» What you should do
After locating "zero bits below" in the listing below, copy that line and each one after it exactly, ending with the line that has "a.getLsbD n = true)".

» Provided information

-- ==== Sys2Proof/Safety.lean ====
section
/-! DEFINITION. What counts as a safe state and a safe run, in the terms that claims use. -/

namespace Sys2Proof.Machine

/-- Memory, the writes that a snapshot does not hold yet, the tags of blocks, and the snapshots of saved tasks are in canonical
form: memory with no zero byte listed, the waiting writes by rising address, the tags by rising block. -/
def State.MemOk (s : State) : Prop :=
  Memory.wf s.mem = true ∧ SMap.risesFrom 0 s.outer = true ∧ keyedWf s.keyed = true
    ∧ (s.fe.saved.all fun x => Memory.wf x.snap) = true

/-- Every cell of a write reaches its block under the key that the block stands under (R318), so that no other byte of memory is
rewritten for it. -/
def sameKeys (s : State) (cells : List Host.Cell) : Prop := ∀ c ∈ cells, sameKey s.keyed c.1 = true

/-- n steps that each answer a next state lead from s to t. -/
def Runs : Nat → State → State → Prop
  | 0, s, t => s = t
  | n + 1, s, t => ∃ u, step s = .next u ∧ Runs n u t

/-- A run is safe where no step of it stops: the machine goes on, or waits with time passing. -/
def SafeStep (s : State) : Prop := ∃ t, step s = .next t

/-- Nothing keeps a slot word from its effect: no release is in progress, its guard has landed and holds (R16), no operand and
no destination waits for an earlier result (R20, R26) or, in a compare apart, for a ranked atomic (R95, R116), a word that speculation holds meets none
(R97), its lane is empty, nothing that waits in a lane keeps it at issue (R24, R26, R121, R134, R195), and no operation of another
lane touches what it touches. -/
def ready (k : Slot) (g : Guard) (i : Instr) (s : State) : Bool :=
  s.c.held.isNone && !mustWait s.c (guardName g) && guardHolds k g s
    && (srcs i).all (fun n => !mustWait s.c n && (isCompare i || (rankedOn s.c n).isNone))
    && (dstOf i).all (fun d => !writeWaits s.c d.1 && (rankedOn s.c d.1).isNone)
    && !(heldBySpec i && speculating s)
    && !(ownWaits i s || specAwaits i s.c || rotWaits i s.c || (usesTables i && tableStoreWaits s))
    && (match laneIdx k with | some n => (laneOf s n).isEmpty && !laneClash n i (capture i s) s | none => true)

/-- n is the number of zero bits above the highest set bit of a word, 64 for zero (Table 6-6). -/
def leadingZeros (a : Word) (n : Nat) : Prop :=
  n ≤ 64 ∧ (∀ i, i < n → a.getLsbD (63 - i) = false) ∧ (n < 64 → a.getLsbD (63 - n) = true)

/-- n is the number of zero bits below the lowest set bit of a word, 64 for zero (Table 6-6). -/
def trailingZeros (a : Word) (n : Nat) : Prop :=
  n ≤ 64 ∧ (∀ i, i < n → a.getLsbD i = false) ∧ (n < 64 → a.getLsbD n = true)

/-- The conditions of Table 5-4 on two words, in integers (R105). -/
def condTable (cc : Nat) (x y : Word) : Bool :=
  match cc with
  | 0 => decide (x = y)
  | 1 => decide (x ≠ y)
  | 2 => decide (x.toInt < y.toInt)
  | 3 => decide (y.toInt ≤ x.toInt)
  | 4 => decide (x.toNat < y.toNat)
  | 5 => decide (y.toNat ≤ x.toNat)
  | 6 => decide (y.toInt < x.toInt)
  | 7 => decide (x.toInt ≤ y.toInt)
  | 8 => decide (y.toNat < x.toNat)
  | _ => decide (x.toNat ≤ y.toNat)

/-- Does the bundle at pc stand last in an active body, where no branch may stand (R84)? -/
def standsLast (s : State) : Bool := !s.c.trap.handler && s.c.loops.any fun l => l.last == s.c.pc

/-- Nothing delays or diverts a precise fault: no sequence, no speculation, nothing in a lane or stream, no queued
command with a register result, no patch slot. -/
def trapReady (s : State) : Bool :=
  s.c.emu.isNone && s.c.spec.isNone && !lanesWait s.c && s.c.info.patch.slots.isEmpty
    && (s.c.mxq ++ s.c.spq ++ s.c.syq).all fun q => q.cell == 0

/-- A watermark after swrite of a word (R131, Table 7-4): HIT cleared where a 1 is written, HROW kept, the threshold written. -/
def wmAfter (old v : Word) : Word :=
  (if v.getLsbD 63 then 0 else old &&& 0x8000000000000000) ||| (old &&& 0x007F000000000000) ||| (v &&& 0xFF)

/-- A scalar access of size bytes at ea reaches its first byte at home address a: aligned, translated and permitted, not held by
a phase or fence, its tile full (R24, R106, R184, R185). -/
def reaches (s : State) (k : Acc) (ea : Word) (size a : Nat) : Prop :=
  ea.toNat % size = 0 ∧ translate s s.c.info.ctx k false ea.toNat = .ok a ∧ (isPoolHome a = true ∨ phaseHolds s = false)
    ∧ emptyAt s a = false

/-- What a scalar memory word does, where, and how many bytes wide (R106, R107, R112). -/
def memOf (i : Instr) (s : State) : Option (Acc × Word × Nat) :=
  match i with
  | .ldB _ _ a _ o => some (.read, s.rdS a + o.signExtend 64, 1)
  | .ldBz _ _ a _ o => some (.read, s.rdS a + o.signExtend 64, 1)
  | .ldH _ _ a _ o => some (.read, s.rdS a + 2 * o.signExtend 64, 2)
  | .ldHz _ _ a _ o => some (.read, s.rdS a + 2 * o.signExtend 64, 2)
  | .ldW _ _ a _ o => some (.read, s.rdS a + 4 * o.signExtend 64, 4)
  | .ldWz _ _ a _ o => some (.read, s.rdS a + 4 * o.signExtend 64, 4)
  | .ldD _ _ a _ o => some (.read, s.rdS a + 8 * o.signExtend 64, 8)
  | .ldh _ _ a _ o => some (.read, s.rdS a + 32 * o.signExtend 64, 32)
  | .stB _ _ a _ o => some (.write, s.rdS a + o.signExtend 64, 1)
  | .stH _ _ a _ o => some (.write, s.rdS a + 2 * o.signExtend 64, 2)
  | .stW _ _ a _ o => some (.write, s.rdS a + 4 * o.signExtend 64, 4)
  | .stD _ _ a _ o => some (.write, s.rdS a + 8 * o.signExtend 64, 8)
  | .sth _ _ a _ o => some (.write, s.rdS a + 32 * o.signExtend 64, 32)
  | .amoAdd _ _ a _ _ => some (.atomic, s.rdS a, 8)
  | .amoAnd _ _ a _ _ => some (.atomic, s.rdS a, 8)
  | .amoOr _ _ a _ _ => some (.atomic, s.rdS a, 8)
  | .amoXor _ _ a _ _ => some (.atomic, s.rdS a, 8)
  | .amoMax _ _ a _ _ => some (.atomic, s.rdS a, 8)
  | .amoMin _ _ a _ _ => some (.atomic, s.rdS a, 8)
  | .amoXchg _ _ a _ _ => some (.atomic, s.rdS a, 8)
  | .amoCas _ _ a _ _ => some (.atomic, s.rdS a, 8)
  | .amob _ _ a _ _ => some (.atomic, s.rdS a, 8)
  | .amoAddR _ _ a _ _ => some (.atomic, s.rdS a, 8)
  | .amoAndR _ _ a _ _ => some (.atomic, s.rdS a, 8)
  | .amoOrR _ _ a _ _ => some (.atomic, s.rdS a, 8)
  | .amoXorR _ _ a _ _ => some (.atomic, s.rdS a, 8)
  | .amoMaxR _ _ a _ _ => some (.atomic, s.rdS a, 8)
  | .amoMinR _ _ a _ _ => some (.atomic, s.rdS a, 8)
  | .amoXchgR _ _ a _ _ => some (.atomic, s.rdS a, 8)
  | .amoCasR _ _ a _ _ => some (.atomic, s.rdS a, 8)
  | .amobR _ _ a _ _ => some (.atomic, s.rdS a, 8)
  | _ => none

/-- The number whose low bytes a store writes: a scalar register, or a handle (R106, R107). -/
def storedNat (i : Instr) (s : State) : Nat :=
  match i with
  | .stB _ d _ _ _ => (s.rdS d).toNat
  | .stH _ d _ _ _ => (s.rdS d).toNat
  | .stW _ d _ _ _ => (s.rdS d).toNat
  | .stD _ d _ _ _ => (s.rdS d).toNat
  | .sth _ h _ _ _ => (s.rdH h).toNat
  | _ => 0

/-- Does a store go to memory at once: not held by a speculation, not joined to a transaction (R97, R188)? -/
def storesNow (s : State) (ea : Word) : Bool := s.c.spec.isNone && !(s.c.txn.act && inDescTable s ea)

/-- One element of a row operation's sum: the products of a column of the plane in runs of 32, from an element on (R125). -/
def columnSum (p : Plane) (anchor : Int) (xs : List (Num × Num)) (j : Nat) (e : FaElem) : FaElem :=
  let terms := (xs.zip (p.w.zip p.sc)).map fun x =>
    prod4 x.1.1 ((x.2.1[j]?).getD Num.zero) x.1.2 ((x.2.2[j]?).getD Num.one)
  (chunks 32 (terms.length / 32 + 1) terms).foldl (fun e run => faRun anchor run none e) e

/-- The activations that a row operation takes: the values of row o of x with the scale of each one's run (R44, R125). -/
def rowActivations (s : State) (x : Tens) (l o : Nat) : Res (List (Num × Num)) :=
  mapRead (fun i => do
    let code ← codeAt s x i
    let k ← scaleAt s x.d x.scale false (coords x i)
    .ok (valOfCode x code, k)) (pushIdxs x l o s)

/-- Destination and handle sources of a ve word. -/
def vecHandles : Instr → Option (BitVec 5 × List (BitVec 5))
  | .vadd _ d a b => some (d, [a, b])
  | .vsub _ d a b => some (d, [a, b])
  | .vmul _ d a b => some (d, [a, b])
  | .vfma _ d a b c => some (d, [a, b, c])
  | .vfms _ d a b c => some (d, [a, b, c])
  | .vmax _ d a b => some (d, [a, b])
  | .vmin _ d a b => some (d, [a, b])
  | .vabs _ d a => some (d, [a])
  | .vneg _ d a => some (d, [a])
  | .vclamp _ d a b c => some (d, [a, b, c])
  | .vexp _ d a => some (d, [a])
  | .vexp2 _ d a => some (d, [a])
  | .vlog2 _ d a => some (d, [a])
  | .vrcp _ d a => some (d, [a])
  | .vrsq _ d a => some (d, [a])
  | .vsqrt _ d a => some (d, [a])
  | .vtanh _ d a => some (d, [a])
  | .vsigm _ d a => some (d, [a])
  | .vcmp _ d a b _ => some (d, [a, b])
  | .vsel _ d a b c => some (d, [a, b, c])
  | .vand _ d a b => some (d, [a, b])
  | .vor _ d a b => some (d, [a, b])
  | .vxor _ d a b => some (d, [a, b])
  | .vshl _ d a b => some (d, [a, b])
  | .vshr _ d a b => some (d, [a, b])
  | .vcvt _ d a _ => some (d, [a])
  | .vqnt _ d a _ => some (d, [a])
  | .vdqnt _ d a => some (d, [a])
  | .vcbk _ d a => some (d, [a])
  | .vsum _ d a => some (d, [a])
  | .vmaxr _ d a => some (d, [a])
  | .vminr _ d a => some (d, [a])
  | .vscan _ d a => some (d, [a])
  | .vperm _ d a b => some (d, [a, b])
  | .vbcast _ d _ => some (d, [])
  | .viota _ d _ => some (d, [])
  | .vpopc _ d a => some (d, [a])
  | .vcmpr _ d a b => some (d, [a, b])
  | .vexpd _ d a b => some (d, [a, b])
  | .vmov _ d a => some (d, [a])
  | .vrng _ d _ _ => some (d, [])
  | _ => none

/-- The exact result of an arithmetic ve word on one element of each source, with the flag of a NaN it makes (Table 7-6, R57). -/
def elemExact (i : Instr) (v : List Num) : Option (Num × Flags) :=
  match i, v with
  | .vadd _ _ _ _, [x, y] => some (Num.add x y, nvOf (x.isNan || y.isNan) (Num.add x y))
  | .vsub _ _ _ _, [x, y] => some (Num.add x y.neg, nvOf (x.isNan || y.isNan) (Num.add x y.neg))
  | .vmul _ _ _ _, [x, y] => some (Num.mul x y, nvOf (x.isNan || y.isNan) (Num.mul x y))
  | .vfma _ _ _ _ _, [x, y, z] =>
    some (Num.add (Num.mul x y) z, nvOf (x.isNan || y.isNan || z.isNan) (Num.add (Num.mul x y) z))
  | .vfms _ _ _ _ _, [x, y, z] =>
    some (Num.add (Num.mul x y) z.neg, nvOf (x.isNan || y.isNan || z.isNan) (Num.add (Num.mul x y) z.neg))
  | .vmax _ _ _ _, [x, y] => some (Num.maxN x y, 0)
  | .vmin _ _ _ _, [x, y] => some (Num.minN x y, 0)
  | .vabs _ _ _, [x] => some (x.abs, 0)
  | .vneg _ _ _, [x] => some (x.neg, 0)
  | .vclamp _ _ _ _ _, [x, y, z] => some (Num.minN (Num.maxN x y) z, 0)
  | .vsel _ _ _ _ _, [x, y, z] => some (if x.isZero then z else y, 0)
  | _, _ => none

/-- The ve word writes these codes at these indexes of d, in memory, with their flags and those of its sources' values into
srec3, and does nothing else, where the bytes they make can be written whole (R44, R133, R134, R211). -/
def writesElems (i : Instr) (s : State) (d : Tens) (ts : List Tens) (idxs : List (List Nat)) (outs : List (Nat × Flags)) : Prop :=
  ∀ nv cells, sourceNv s ts = .ok nv → regionCells s d (idxs.zip (outs.map (·.1))) = .ok cells → partialPoison s cells = false →
    s.c.spec = none → exec i s = .next (raiseFlags .ve (outs.foldl (fun f o => f ||| o.2) nv) (s.write cells))

/-- The operands of a ve word pass the handle check with the scales that they use, and the shape check of R133 (R45, R135). -/
def vecReady (i : Instr) (s : State) (td : Tens) (ts : List Tens) : Prop :=
  ∃ d xs, vecHandles i = some (d, xs) ∧ ready .ve i.guard i s = true ∧ vecTens s d xs = .ok (td, ts)
    ∧ vecShape td ts = .ok () ∧ vecReach s td ts = .ok ()

/-- The state once command q has entered its queue at the tail (R163): its tiles count as empty (R200), and it is the latest
writer of its tensors (R187). -/
def queued (q : Cmd) (s : State) : State :=
  s.onC fun c => setQueue q.slot (queueOf q.slot c ++ [q])
    { c with
      cmdNo := c.cmdNo + 1, counts := countUp q.cnt c.counts
      writers := q.wids.foldl (fun m t => SMap.put m t (q.no, false)) c.writers }

/-- The queue of an engine has an entry free (R8, R163). -/
def hasEntry (k : Slot) (s : State) : Prop := (queueOf k.idx s.c).length < 16

/-- Command q completes: its bytes land, its flags enter the record of its slot, and it leaves its queue. -/
def landed (q : Cmd) (cells : List Host.Cell) (fl : Flags) (s : State) : State := popCmd q (engFlags q fl (s.write cells))

/-- A command of engine k at the head of its queue that nothing stops: no earlier failure awaits delivery, no speculation
holds stores back, and no earlier operation in a slip lane and no earlier command's write of the same pool bytes keeps it (Table
11-4). -/
def headOf (k : Slot) (q : Cmd) (s : State) : Prop :=
  q.slot = k.idx ∧ s.c.failing = none ∧ s.c.spec = none ∧ laneHolds s q = false ∧ writesBehind s q = false
    ∧ (if k = .cp then s.c.cpq.find? (fun x => x.chan == q.chan) = some q ∧ q.chan < 16 else (queueOf k.idx s.c).head? = some q)

/-- A mailbox of the die serves a new command: link, power and monitor are up, no recovery, and GO is not set (R323, R367). -/
def mailReady (m : Mb) (s : State) : Prop :=
  s.links.linkUp = true ∧ s.health.power ≠ 3 ∧ s.mon.flash.running = true ∧ s.mon.flash.recovery = false
    ∧ mailBusy m.die s = false

/-- The command's event answers: t with the mailbox of m at opcode op, a STATUS, a DETAIL and a response. -/
def answers (i : Instr) (s : State) (m : Mb) (op status detail : Nat) (resp : List Byte) (t : State) : Prop :=
  exec i s = .next (mailDone m.die m.tag op status detail resp t)

/-- The context with one change. -/
def withCtx (ctx : BitVec 12) (c : Context) (s : State) : State :=
  { s with mon := { s.mon with ctxs := SMap.put s.mon.ctxs ctx.toNat c } }

/-- Rows of a region through a function of each row (R140, R141). -/
def perIndex {α : Type} (rows : List (List Nat)) (f : List Nat → Except TransFault α) : Except TransFault (List α) := rows.mapM f

/-- The sc words that raise flags (R110, R111). -/
def flagWord : Instr → Bool
  | .faddS _ _ _ _ => true
  | .fmulS _ _ _ _ => true
  | .ffmaS _ _ _ _ => true
  | .cvt _ _ _ _ _ _ => true
  | _ => false

/-- The sc words that touch registers alone and raise no fault of their own. -/
def regOnly : Instr → Bool
  | .hmk _ _ _ => false
  | i => i.slot == some .sc && match dstOf i with
    | some (_, some _) => true
    | _ => false

end Sys2Proof.Machine
end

» Answer section
/-- n is the number of zero bits below the lowest set bit of a word, 64 for zero (Table 6-6). -/
def trailingZeros (a : Word) (n : Nat) : Prop :=
  n ≤ 64 ∧ (∀ i, i < n → a.getLsbD i = false) ∧ (n < 64 → a.getLsbD n = true)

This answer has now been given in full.